La Juventus è la società che ha investito di più in Serie A in questa sessione di mercato, tra acquisti già definiti e riscatti programmati, il valore complessivo delle operazioni raggiunge circa 138 milioni di euro. Un dato che potrebbe far pensare a una spesa fuori controllo, ma la realtà è molto diversa, dietro le operazioni concluse da Giovanni Carnevali c'è infatti una strategia precisa: costruire una squadra competitiva senza perdere di vista l'equilibrio economico e i vincoli imposti dall'UEFA.

Tanti investimenti, ma con una logica precisa

Gli arrivi di Kolo Muani, Alajbegovic, Ekhator, Boga, Celik e il riscatto di Lois Openda testimoniano la volontà della Juventus di tornare protagonista, la cifra complessiva è importante, ma non racconta l'intera storia. Nel calcio moderno, infatti, ciò che pesa realmente sul bilancio non è tanto il costo complessivo del cartellino, quanto il suo impatto annuale tra ammortamenti e stipendi. Ed è proprio su questo aspetto che la dirigenza bianconera ha costruito il proprio piano.

I costi sono già diminuiti

Parallelamente agli acquisti, la Juventus ha alleggerito sensibilmente il monte ingaggi, l'uscita di Dusan Vlahovic, insieme a quelle di altri giocatori con stipendi elevati, ha consentito di ridurre in maniera significativa il costo della rosa.

In sostanza, i nuovi investimenti sono stati compensati da un'importante razionalizzazione delle spese, tanto che il club punta a chiudere il mercato con un organico complessivamente meno costoso rispetto alla scorsa stagione. Questo secondo Gazzetta.

Le cessioni restano fondamentali

Il lavoro di Carnevali, però, è tutt'altro che terminato, per completare il mercato serviranno ancora alcune uscite, sia per generare liquidità sia per produrre plusvalenze utili al rispetto del settlement agreement con l'UEFA.

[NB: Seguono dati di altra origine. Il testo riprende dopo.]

/-! ### MSI-X (15 R507) -/

def msixWord (f : PcieFn) (n off : Nat) : Nat :=
  if n * 16 ≤ off then 0
  else
    let e := msixEntry f (off / 16)
    match off % 16 with
    | 0 => half e.addr.toNat 0
    | 4 => half e.addr.toNat 1
    | 8 => e.data.toNat
    | _ => b2n e.mask

def pbaWord (f : PcieFn) (n off : Nat) : Nat :=
  if n ≤ 8 * off then 0 else bitMask ((List.range 32).filter (fun i => f.pba.contains (8 * off + i)))

/-! ### RAS_ (13 Tables 13-7, 13-11) -/

/-- A record's bytes. -/
def rasBytes (r : RasRec) : Bytes :=
  toLe 8 r.seq ++ toLe 8 r.tide ++ toLe 1 r.sev ++ toLe 1 r.flags.toNat ++ toLe 2 r.cls.toNat ++ toLe 1 r.unitKind
    ++ toLe 1 r.cluster.toNat ++ toLe 1 r.status.toNat ++ zeros 1 ++ toLe 4 r.logical.toNat ++ toLe 4 r.physical.toNat
    ++ toLe 4 r.step ++ toLe 4 r.code.toNat ++ toLe 8 r.object.toNat ++ toLe 16 r.detail.toNat

def rasWord (q : RasQueue) (off : Nat) : Nat :=
  if 0x100 ≤ off ∧ off < 0x140 then
    match q.recs.head? with
    | some r => bytesWord (rasBytes r) (off - 0x100)
    | none => 0
  else match off with
    | 0x000 => pack [flag q.storm 31, (q.recs.length, 0)]
    | 0x004 => q.lost
    | 0x008 => q.coalesced
    | 0x00C => pack [flag q.enable 15, (q.minSev, 11), (q.vector.toNat, 0)]
    | _ => 0

/-! ### BRG_, PWR_, FUS_, BST_ (14 Tables 14-3, 14-5, 14-8, 14-9) -/

def brgWord (d : Dev) (off : Nat) : Nat :=
  let step := fun (n : Nat) => (d.brg.steps[n - 1]?).getD {}
  if 0x014 ≤ off ∧ off ≤ 0x03C then
    let b := step ((off - 0x010) / 4)
    pack [(b.elapsed, 16), (b.cause.toNat, 8), (b.state, 0)]
  else if 0x054 ≤ off ∧ off ≤ 0x07C then (step ((off - 0x050) / 4)).detail.toNat
  else match off with
    | 0x004 => pack [flag d.brg.sparePath 10, flag d.brg.orderErr 9, flag d.brg.ready 8, (d.brg.lastPassed, 4), (d.brg.current, 0)]
    | 0x0A0 => d.brg.fwLen.toNat
    | _ => 0

def pwrWord (d : Dev) (off : Nat) : Nat :=
  match off with
  | 0x000 => d.power.on.toNat
  | 0x004 => pack [flag d.power.ramping.isSome 20, (d.power.good.toNat, 0)]
  | 0x008 => pack [flag d.power.orderErr 31, (d.power.fault.toNat, 0)]
  | _ => 0

/-- Cores of a list of (cluster, P) as the bit maps of FUS_CORE_BAD and BST_CORE_FAIL. -/
def coreMap (l : List (Nat × Nat)) (off : Nat) : Nat :=
  let c := off / 0x20
  let i := off % 0x20 / 4
  if c < 6 ∧ i < 7 then bitMask ((List.range 32).filter (fun j => decide (32 * i + j < 208) && l.contains (c, 32 * i + j))) else 0

/-- The fuse maps, loaded by step 3. -/
def fusWord (f : Fuses) (d : Dev) (off : Nat) : Nat :=
  if off = 0 then pack [flag d.brg.fusFailed 2, flag d.brg.fusCorrected 1, flag d.brg.fusLoaded 0]
  else if !d.brg.fusLoaded then 0
  else if 0x100 ≤ off ∧ off < 0x1C0 then coreMap f.coreBad (off - 0x100)
  else match off with
    | 0x200 => f.ccBad.toNat
    | 0x210 => half f.ruBad0.toNat 0
    | 0x214 => half f.ruBad0.toNat 1
    | 0x218 => half f.ruBad1.toNat 0
    | 0x21C => half f.ruBad1.toNat 1
    | _ => 0

def bstWord (d : Dev) (off : Nat) : Nat :=
  let b := d.brg
  let ru := fun (ld hi : Nat) => half (bitMask ((List.range 36).filter (fun k => b.bstRu.contains (ld, k)))) hi
  if off < 0x050 then
    let k := off / 4
    pack [((b.bstFailed[k]?).getD 0, 16), flag ((b.bstMemOk[k]?).getD false) 3, flag ((b.bstLogicOk[k]?).getD false) 2
        , ((b.bstState[k]?).getD 0, 0)]
  else if 0x100 ≤ off ∧ off < 0x380 then
    let s := (aGet b.bstSigs ((off - 0x100) / 0x20)).getD (0, 0, 0, 0)
    let v := match (off - 0x100) % 0x20 / 8 with
      | 0 => s.1
      | 1 => s.2.1
      | 2 => s.2.2.1
      | _ => s.2.2.2
    half v.toNat (off / 4 % 2)
  else if 0x1000 ≤ off ∧ off < 0x10C0 then coreMap b.bstCore (off - 0x1000)
  else match off with
    | 0x1100 => bitMask b.bstCc
    | 0x1110 => ru 0 0
    | 0x1114 => ru 0 1
    | 0x1118 => ru 1 0
    | 0x111C => ru 1 1
    | _ => 0

/-! ### ECC_ (10 Tables 10-4 to 10-7) -/

/-- Sectors that now stand poisoned on a stack (10 R347). -/
def poisonedOn (d : Dev) (k : Nat) : Nat := (d.mem.errs.filter (fun e => e.poison && keyStack d e.key == k)).length

def eccWord (d : Dev) (off : Nat) : Nat :=
  let m := d.mem
  if 0x100 ≤ off ∧ off < 0x280 then
    let k := (off - 0x100) / 16
    match off % 16 with
    | 0 => (stack d k).corrected
    | 4 => (stack d k).rebuilt
    | 8 => (stack d k).uncorr
    | _ => poisonedOn d k
  else if 0x440 ≤ off ∧ off < 0x488 then areaWord m.flipMask (off - 0x440)
  else if 0x1000 ≤ off ∧ off < 0x1080 then half ((m.log[(off - 0x1000) / 8]?).getD 0).toNat (off / 4 % 2)
  else match off with
    | 0x000 => m.ctl.active.toNat
    | 0x004 => m.scrubRate.active.toNat
    | 0x008 => m.hotCfg.active.toNat
    | 0x800 => rwlShadow m.ctl
    | 0x804 => rwlShadow m.scrubRate
    | 0x808 => rwlShadow m.hotCfg
    | 0x010 => pack ((List.range 16).map (fun k => ((stack d k).state.toNat, 2 * k)))
    | 0x014 => pack ((List.range 8).map (fun k => ((stack d (16 + k)).state.toNat, 2 * k)))
    | 0x400 => pack [flag m.flipAny 7, (m.flipMd.toNat, 4), flag m.flipArm 0]
    | 0x408 => half m.flipAddr.toNat 0
    | 0x40C => half m.flipAddr.toNat 1
    | 0x410 => half m.flipSector.toNat 0
    | 0x414 => half m.flipSector.toNat 1
    | 0x418 => b2n m.flipApplied
    | 0xF00 => m.logHead
    | _ => 0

I casi più delicati restano quelli di Nico Gonzalez, Arthur e degli altri giocatori non centrali nel progetto tecnico. La loro cessione permetterebbe di finanziare gli ultimi acquisti richiesti da Luciano Spalletti.

Attenzione ai sacrifici

La Juventus non vorrebbe privarsi dei propri migliori giocatori, Yildiz è considerato intoccabile, mentre elementi come Cambiaso, Thuram, Kalulu, Gatti e Miretti rappresentano un patrimonio tecnico importante. Tuttavia, davanti a offerte eccezionali, la società potrebbe essere costretta a fare valutazioni approfondite.

L'obiettivo resta evitare sacrifici pesanti, trovando invece risorse attraverso la gestione degli esuberi.